• _What the exercise asks_
I need only the number of lines in this data that contain the string "DecidableEq".

• _Information shown_
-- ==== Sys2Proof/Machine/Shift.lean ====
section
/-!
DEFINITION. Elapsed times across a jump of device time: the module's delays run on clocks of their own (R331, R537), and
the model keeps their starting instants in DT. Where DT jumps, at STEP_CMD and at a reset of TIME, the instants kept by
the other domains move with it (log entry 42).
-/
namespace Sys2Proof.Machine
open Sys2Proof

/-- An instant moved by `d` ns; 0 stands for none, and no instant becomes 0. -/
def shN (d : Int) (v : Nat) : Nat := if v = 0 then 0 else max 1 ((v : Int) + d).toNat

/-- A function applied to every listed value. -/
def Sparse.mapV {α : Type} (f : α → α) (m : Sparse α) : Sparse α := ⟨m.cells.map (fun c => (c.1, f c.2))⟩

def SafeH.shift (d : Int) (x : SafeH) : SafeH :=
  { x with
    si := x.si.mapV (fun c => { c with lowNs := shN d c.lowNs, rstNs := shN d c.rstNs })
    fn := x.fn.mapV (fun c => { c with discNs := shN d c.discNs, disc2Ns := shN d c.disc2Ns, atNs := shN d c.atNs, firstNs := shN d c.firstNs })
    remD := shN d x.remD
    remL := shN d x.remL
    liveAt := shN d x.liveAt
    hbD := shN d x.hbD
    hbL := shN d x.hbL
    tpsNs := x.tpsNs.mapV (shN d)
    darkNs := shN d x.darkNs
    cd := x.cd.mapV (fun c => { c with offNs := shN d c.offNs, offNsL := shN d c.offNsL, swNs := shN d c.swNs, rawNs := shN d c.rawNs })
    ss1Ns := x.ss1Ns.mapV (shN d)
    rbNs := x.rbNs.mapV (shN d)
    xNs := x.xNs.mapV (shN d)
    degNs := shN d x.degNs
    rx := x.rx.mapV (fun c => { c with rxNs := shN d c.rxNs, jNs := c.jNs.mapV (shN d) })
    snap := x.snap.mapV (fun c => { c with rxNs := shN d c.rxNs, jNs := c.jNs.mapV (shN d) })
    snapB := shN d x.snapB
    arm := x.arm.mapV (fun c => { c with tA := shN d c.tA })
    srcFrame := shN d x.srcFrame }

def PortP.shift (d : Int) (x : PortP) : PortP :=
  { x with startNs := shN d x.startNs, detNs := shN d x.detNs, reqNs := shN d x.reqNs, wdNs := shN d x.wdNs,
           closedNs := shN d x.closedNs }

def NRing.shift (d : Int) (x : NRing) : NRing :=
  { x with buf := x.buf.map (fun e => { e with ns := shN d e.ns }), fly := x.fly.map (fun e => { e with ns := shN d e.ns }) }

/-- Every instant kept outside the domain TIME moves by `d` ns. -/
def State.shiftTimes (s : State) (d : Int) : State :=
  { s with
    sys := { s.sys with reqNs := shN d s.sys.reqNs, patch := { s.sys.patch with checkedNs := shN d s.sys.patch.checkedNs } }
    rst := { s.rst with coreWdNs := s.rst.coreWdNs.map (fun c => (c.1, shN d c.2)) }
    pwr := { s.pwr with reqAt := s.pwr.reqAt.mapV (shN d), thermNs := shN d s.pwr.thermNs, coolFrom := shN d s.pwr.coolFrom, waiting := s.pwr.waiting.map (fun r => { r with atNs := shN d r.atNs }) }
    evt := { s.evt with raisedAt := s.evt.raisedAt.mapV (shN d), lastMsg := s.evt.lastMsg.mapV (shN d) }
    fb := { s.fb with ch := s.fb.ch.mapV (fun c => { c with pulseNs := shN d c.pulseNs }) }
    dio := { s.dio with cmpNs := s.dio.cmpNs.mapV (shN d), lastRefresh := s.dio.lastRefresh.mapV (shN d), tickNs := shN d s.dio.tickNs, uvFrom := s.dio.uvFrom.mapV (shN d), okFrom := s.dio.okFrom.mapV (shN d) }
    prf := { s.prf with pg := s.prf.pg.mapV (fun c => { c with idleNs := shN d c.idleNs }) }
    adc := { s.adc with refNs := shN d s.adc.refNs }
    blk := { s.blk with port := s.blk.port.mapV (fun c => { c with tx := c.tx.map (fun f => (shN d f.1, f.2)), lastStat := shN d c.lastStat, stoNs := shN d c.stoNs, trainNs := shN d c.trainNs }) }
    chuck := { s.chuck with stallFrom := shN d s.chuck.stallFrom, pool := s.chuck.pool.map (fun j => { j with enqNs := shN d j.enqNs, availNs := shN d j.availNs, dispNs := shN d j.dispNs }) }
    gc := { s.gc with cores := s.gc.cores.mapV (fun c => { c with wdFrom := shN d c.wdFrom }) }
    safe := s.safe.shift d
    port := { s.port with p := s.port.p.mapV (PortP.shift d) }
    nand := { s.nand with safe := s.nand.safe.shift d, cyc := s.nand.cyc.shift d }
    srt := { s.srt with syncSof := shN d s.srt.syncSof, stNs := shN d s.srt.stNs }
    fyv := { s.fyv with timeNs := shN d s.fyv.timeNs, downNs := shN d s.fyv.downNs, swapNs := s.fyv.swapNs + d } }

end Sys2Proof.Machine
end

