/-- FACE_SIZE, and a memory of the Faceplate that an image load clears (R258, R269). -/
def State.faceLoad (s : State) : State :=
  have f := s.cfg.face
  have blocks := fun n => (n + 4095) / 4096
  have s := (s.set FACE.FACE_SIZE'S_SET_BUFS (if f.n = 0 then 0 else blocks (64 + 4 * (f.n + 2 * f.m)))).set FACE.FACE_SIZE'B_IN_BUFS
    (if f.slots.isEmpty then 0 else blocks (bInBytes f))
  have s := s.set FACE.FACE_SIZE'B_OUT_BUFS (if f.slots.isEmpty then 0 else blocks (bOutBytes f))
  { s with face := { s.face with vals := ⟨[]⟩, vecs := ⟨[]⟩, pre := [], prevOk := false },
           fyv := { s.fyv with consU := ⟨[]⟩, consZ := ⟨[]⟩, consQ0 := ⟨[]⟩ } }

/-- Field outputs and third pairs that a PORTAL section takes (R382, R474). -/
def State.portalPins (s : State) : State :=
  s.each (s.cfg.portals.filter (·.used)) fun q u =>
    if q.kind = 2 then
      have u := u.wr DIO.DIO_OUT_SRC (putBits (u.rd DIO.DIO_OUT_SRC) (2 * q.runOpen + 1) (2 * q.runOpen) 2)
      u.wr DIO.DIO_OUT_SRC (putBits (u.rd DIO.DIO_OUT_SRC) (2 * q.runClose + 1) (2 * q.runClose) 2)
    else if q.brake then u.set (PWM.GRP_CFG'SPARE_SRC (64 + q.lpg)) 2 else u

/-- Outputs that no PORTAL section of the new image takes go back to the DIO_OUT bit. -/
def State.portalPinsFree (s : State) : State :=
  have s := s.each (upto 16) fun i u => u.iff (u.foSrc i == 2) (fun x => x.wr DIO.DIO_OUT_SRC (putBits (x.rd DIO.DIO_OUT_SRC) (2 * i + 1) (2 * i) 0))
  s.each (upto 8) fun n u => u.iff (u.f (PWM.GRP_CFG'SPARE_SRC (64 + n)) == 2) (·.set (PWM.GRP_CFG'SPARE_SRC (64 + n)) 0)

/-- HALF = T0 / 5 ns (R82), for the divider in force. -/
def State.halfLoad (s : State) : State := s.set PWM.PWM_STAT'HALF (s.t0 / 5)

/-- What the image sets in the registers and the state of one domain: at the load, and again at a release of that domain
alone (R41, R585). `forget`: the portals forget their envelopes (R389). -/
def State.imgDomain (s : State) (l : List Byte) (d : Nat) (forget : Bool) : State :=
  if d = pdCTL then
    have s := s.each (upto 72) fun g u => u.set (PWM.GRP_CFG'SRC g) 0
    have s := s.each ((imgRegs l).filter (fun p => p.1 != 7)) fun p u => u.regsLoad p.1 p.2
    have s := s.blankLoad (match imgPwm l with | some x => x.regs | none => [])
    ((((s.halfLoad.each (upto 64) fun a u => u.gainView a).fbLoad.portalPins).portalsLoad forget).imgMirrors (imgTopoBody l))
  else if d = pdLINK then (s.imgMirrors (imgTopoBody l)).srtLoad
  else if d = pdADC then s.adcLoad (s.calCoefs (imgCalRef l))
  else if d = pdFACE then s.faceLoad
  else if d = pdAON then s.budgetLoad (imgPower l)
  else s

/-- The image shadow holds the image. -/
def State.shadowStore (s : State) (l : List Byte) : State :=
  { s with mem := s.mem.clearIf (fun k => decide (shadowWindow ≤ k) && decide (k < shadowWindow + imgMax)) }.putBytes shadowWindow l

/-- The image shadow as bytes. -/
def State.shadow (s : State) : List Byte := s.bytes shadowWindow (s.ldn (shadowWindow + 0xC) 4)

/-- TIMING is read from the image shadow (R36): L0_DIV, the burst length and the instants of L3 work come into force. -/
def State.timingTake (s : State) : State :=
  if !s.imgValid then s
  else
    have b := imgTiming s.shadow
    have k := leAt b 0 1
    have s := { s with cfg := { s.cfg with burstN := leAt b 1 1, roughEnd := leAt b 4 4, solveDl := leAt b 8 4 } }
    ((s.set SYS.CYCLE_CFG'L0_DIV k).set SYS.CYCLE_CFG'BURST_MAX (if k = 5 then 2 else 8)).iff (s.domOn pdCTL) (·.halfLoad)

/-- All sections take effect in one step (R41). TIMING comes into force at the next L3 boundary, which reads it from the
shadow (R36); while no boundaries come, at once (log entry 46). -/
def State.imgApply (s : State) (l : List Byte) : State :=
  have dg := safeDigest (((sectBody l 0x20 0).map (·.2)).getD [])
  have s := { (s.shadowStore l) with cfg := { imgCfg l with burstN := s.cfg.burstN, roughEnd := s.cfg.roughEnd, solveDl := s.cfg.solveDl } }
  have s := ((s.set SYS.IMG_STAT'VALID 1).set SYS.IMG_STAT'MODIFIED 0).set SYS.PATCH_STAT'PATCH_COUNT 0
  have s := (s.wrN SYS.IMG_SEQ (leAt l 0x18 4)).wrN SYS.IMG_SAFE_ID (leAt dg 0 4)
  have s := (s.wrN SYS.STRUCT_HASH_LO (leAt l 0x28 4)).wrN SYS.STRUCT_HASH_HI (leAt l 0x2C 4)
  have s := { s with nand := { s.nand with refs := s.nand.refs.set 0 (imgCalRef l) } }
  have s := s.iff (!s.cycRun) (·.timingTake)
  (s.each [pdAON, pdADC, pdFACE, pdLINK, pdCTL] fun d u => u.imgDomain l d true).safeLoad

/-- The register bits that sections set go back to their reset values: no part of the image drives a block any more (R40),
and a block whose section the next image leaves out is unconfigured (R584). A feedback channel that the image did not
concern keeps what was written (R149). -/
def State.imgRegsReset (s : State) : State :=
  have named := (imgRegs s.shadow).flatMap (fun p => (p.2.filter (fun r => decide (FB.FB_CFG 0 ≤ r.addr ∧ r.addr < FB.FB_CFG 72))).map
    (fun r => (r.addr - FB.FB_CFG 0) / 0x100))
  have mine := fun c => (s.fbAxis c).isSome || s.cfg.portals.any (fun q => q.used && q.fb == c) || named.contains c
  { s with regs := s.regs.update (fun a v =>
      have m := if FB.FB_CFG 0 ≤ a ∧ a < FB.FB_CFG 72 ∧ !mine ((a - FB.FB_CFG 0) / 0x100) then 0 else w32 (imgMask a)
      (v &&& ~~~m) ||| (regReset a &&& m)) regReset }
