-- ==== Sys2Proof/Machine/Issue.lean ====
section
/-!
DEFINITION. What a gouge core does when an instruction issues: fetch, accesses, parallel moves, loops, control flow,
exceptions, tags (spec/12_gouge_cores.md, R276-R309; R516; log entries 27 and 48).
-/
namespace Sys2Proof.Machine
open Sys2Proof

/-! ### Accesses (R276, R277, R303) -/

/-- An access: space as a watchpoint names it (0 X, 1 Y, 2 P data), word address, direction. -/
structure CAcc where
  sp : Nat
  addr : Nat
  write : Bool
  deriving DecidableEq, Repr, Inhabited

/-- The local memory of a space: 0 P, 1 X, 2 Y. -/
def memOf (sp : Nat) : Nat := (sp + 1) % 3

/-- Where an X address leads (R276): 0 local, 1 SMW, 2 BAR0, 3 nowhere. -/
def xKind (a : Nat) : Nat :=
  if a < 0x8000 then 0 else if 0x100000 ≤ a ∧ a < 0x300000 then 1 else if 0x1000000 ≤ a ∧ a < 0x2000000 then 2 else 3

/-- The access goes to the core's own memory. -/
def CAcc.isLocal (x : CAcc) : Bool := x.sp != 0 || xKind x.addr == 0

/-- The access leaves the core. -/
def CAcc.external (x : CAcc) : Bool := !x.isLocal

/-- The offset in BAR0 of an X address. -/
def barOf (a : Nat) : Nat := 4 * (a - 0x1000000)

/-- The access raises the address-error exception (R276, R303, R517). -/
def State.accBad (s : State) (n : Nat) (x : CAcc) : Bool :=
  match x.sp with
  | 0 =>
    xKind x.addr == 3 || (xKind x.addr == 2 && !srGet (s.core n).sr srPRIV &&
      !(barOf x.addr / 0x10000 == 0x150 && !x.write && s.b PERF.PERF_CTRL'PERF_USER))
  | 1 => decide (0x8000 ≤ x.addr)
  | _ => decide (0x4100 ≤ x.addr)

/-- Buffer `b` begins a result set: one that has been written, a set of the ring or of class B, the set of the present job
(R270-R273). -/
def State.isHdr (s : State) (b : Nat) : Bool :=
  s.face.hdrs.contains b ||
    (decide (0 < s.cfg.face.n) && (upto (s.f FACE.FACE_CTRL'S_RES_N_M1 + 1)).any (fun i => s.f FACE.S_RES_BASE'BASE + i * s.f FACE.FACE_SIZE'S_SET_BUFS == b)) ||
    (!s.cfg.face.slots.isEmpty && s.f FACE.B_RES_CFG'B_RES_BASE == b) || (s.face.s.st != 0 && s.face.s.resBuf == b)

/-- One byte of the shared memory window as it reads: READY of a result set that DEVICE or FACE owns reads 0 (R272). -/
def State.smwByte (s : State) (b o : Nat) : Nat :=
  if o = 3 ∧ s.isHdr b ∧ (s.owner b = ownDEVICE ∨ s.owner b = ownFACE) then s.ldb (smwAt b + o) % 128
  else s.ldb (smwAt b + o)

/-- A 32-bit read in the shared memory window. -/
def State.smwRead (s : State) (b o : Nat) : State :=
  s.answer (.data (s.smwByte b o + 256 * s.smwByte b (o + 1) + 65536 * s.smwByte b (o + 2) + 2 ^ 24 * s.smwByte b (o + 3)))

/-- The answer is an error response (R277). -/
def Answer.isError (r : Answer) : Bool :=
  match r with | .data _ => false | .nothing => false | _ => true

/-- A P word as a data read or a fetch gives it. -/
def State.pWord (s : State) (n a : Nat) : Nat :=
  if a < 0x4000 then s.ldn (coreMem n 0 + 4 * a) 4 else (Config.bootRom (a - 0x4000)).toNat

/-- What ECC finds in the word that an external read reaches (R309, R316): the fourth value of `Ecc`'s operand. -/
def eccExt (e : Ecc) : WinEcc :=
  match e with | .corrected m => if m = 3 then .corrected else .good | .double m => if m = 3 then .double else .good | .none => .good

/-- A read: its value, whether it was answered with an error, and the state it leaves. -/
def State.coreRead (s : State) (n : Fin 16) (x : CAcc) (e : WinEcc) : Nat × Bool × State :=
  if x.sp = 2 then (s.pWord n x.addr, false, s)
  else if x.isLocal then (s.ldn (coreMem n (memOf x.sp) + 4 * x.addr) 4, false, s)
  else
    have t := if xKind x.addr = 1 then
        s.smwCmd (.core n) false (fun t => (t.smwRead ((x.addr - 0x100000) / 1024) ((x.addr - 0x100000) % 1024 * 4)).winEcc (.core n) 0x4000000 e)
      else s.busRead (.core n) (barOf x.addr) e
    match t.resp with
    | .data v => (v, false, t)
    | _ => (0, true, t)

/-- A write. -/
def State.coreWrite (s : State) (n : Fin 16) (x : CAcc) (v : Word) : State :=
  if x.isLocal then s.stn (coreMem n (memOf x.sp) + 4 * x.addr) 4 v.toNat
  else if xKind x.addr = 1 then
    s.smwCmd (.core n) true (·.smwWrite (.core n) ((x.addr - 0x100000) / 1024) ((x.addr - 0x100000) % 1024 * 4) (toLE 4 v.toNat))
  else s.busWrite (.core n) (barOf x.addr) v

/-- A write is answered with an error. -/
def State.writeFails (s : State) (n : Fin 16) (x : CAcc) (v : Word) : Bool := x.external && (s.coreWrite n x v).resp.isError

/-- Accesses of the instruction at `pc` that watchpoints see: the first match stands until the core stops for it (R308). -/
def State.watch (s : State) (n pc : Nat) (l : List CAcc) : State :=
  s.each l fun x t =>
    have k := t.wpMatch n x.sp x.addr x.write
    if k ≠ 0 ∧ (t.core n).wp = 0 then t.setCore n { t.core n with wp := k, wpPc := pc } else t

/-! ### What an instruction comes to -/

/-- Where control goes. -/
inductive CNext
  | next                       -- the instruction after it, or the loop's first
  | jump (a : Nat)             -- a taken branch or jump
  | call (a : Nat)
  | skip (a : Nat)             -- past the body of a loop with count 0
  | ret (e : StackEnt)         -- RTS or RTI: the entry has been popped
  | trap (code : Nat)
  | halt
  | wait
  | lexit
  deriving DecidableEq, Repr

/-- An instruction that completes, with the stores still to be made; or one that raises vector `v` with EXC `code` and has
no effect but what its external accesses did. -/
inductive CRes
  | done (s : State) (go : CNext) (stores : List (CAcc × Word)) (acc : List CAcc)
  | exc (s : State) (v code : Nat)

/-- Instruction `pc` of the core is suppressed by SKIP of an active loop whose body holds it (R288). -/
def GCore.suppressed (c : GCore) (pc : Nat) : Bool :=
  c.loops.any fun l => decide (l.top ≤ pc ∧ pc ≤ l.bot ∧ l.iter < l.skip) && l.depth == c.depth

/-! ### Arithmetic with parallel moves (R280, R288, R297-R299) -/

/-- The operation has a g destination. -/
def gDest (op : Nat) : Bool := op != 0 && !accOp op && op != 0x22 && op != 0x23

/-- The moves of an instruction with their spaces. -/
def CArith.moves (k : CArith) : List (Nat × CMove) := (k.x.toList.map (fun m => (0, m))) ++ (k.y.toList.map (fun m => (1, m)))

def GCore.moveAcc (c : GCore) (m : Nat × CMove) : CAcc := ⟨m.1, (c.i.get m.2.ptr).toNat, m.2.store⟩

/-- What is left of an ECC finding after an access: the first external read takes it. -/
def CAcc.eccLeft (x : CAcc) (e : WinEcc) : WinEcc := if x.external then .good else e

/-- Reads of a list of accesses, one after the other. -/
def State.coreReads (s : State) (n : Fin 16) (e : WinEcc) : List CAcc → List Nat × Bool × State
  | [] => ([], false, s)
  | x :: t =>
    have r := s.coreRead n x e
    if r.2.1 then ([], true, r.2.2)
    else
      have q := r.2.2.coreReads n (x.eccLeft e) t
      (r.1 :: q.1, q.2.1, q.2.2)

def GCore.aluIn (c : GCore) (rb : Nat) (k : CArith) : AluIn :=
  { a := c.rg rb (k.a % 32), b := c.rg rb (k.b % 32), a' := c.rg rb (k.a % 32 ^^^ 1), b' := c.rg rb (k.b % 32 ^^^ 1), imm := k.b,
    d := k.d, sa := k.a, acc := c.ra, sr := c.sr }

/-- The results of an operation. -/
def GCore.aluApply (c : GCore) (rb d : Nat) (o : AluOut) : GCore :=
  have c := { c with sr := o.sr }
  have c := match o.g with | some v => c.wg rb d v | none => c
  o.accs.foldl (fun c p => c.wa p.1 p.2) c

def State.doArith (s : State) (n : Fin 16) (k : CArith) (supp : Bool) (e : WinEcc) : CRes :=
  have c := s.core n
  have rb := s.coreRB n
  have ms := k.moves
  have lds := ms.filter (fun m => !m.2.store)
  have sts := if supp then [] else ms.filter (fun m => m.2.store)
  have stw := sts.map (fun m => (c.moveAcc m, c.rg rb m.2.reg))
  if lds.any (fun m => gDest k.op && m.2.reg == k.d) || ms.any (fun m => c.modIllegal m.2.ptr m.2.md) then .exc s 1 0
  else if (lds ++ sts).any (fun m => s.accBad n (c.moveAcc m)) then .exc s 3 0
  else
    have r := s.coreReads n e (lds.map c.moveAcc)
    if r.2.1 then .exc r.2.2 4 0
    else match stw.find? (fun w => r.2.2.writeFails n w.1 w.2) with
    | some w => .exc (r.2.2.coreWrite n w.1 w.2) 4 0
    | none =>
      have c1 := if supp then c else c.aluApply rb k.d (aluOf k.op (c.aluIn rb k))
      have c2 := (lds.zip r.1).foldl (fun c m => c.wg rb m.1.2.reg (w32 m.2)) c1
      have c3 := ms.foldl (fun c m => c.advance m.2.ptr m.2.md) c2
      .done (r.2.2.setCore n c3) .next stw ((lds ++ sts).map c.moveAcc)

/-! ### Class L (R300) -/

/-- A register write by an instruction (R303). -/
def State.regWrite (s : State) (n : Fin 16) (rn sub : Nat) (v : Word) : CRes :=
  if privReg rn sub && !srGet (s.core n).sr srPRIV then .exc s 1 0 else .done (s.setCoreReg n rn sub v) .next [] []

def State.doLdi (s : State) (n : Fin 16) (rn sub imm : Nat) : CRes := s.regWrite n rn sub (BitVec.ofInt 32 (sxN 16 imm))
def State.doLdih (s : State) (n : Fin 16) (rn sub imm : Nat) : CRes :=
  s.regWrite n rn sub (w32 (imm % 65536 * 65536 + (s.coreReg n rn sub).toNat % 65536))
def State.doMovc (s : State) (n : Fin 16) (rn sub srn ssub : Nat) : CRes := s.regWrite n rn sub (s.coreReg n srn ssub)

• _Result for this exercise_
2